EXERCISE — Give back, character for character, the line that includes "def execSqrtt (q" and all lines beneath it in the data.
*-*-*
-- ==== Sys2Proof/Machine/FloatFix.lean ====
section
/-! DEFINITION. Opcode 0x14 (ITOFx, square root) and FTOIx of opcode 0x1C (43_float.md R660 to R668): the extension the source
calls SQRT; each raises OPCDEC when it is absent (30_encoding.md R309). -/

namespace Sys2Proof.Machine

/-- ITOFS (43_float.md R660). -/
def execItofs (ra fc : Reg) (s : State) : Outcome :=
  needExt .fix s (needFen s (.next (State.finishF s fc (sMemToReg (State.x s ra)))))

/-- ITOFF (43_float.md R661). -/
def execItoff (ra fc : Reg) (s : State) : Outcome :=
  needExt .fix s (needFen s (.next (State.finishF s fc (fMemToReg (State.x s ra)))))

/-- ITOFT (43_float.md R662). -/
def execItoft (ra fc : Reg) (s : State) : Outcome :=
  needExt .fix s (needFen s (.next (State.finishF s fc (id (State.x s ra)))))

/-- SQRTF (43_float.md R663). -/
def execSqrtf (q : Qual) (fb fc : Reg) (s : State) : Outcome :=
  needExt .fix s (vaxOp1 (Fmt.sqrt .f) q fb fc s)

/-- SQRTG (43_float.md R664). -/
def execSqrtg (q : Qual) (fb fc : Reg) (s : State) : Outcome :=
  needExt .fix s (vaxOp1 (Fmt.sqrt .g) q fb fc s)

/-- SQRTS (43_float.md R665). -/
def execSqrts (q : Qual) (fb fc : Reg) (s : State) : Outcome :=
  needExt .fix s (ieeeOp1 (Fmt.sqrt .s) q fb fc s)

/-- SQRTT (43_float.md R666). -/
def execSqrtt (q : Qual) (fb fc : Reg) (s : State) : Outcome :=
  needExt .fix s (ieeeOp1 (Fmt.sqrt .t) q fb fc s)

/-- FTOIT (43_float.md R667). -/
def execFtoit (fa rc : Reg) (s : State) : Outcome :=
  needExt .fix s (needFen s (.next (State.finishX s rc (State.f s fa))))

/-- FTOIS (43_float.md R668). -/
def execFtois (fa rc : Reg) (s : State) : Outcome :=
  needExt .fix s (needFen s (.next (State.finishX s rc (sext32 (sRegToMem (State.f s fa))))))

end Sys2Proof.Machine
end

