-- ==== Sys2Proof/Machine/Core.lean ====
section
/-! DEFINITION. The machine as the host runs it. -/

def Sys2Proof.core : Host.Core := {
  State := Sys2Proof.Machine.State
  Fault := Sys2Proof.Machine.Fault
  Refusal := Sys2Proof.Machine.Refusal
  step := Sys2Proof.Machine.step
  reset := Sys2Proof.Machine.State.reset }
end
*-*-*
SOLUTION TO THE PROBLEM —
def execSqrtt (q : Qual) (fb fc : Reg) (s : State) : Outcome :=
  needExt .fix s (ieeeOp1 (Fmt.sqrt .t) q fb fc s)

/-- FTOIT (43_float.md R667). -/
def execFtoit (fa rc : Reg) (s : State) : Outcome :=
  needExt .fix s (needFen s (.next (State.finishX s rc (State.f s fa))))

/-- FTOIS (43_float.md R668). -/
def execFtois (fa rc : Reg) (s : State) : Outcome :=
  needExt .fix s (needFen s (.next (State.finishX s rc (sext32 (sRegToMem (State.f s fa))))))

end Sys2Proof.Machine
end

-- ==== Sys2Proof/Machine/Core.lean ====
section
/-! DEFINITION. The machine as the host runs it. -/

def Sys2Proof.core : Host.Core := {
  State := Sys2Proof.Machine.State
  Fault := Sys2Proof.Machine.Fault
  Refusal := Sys2Proof.Machine.Refusal
  step := Sys2Proof.Machine.step
  reset := Sys2Proof.Machine.State.reset }
end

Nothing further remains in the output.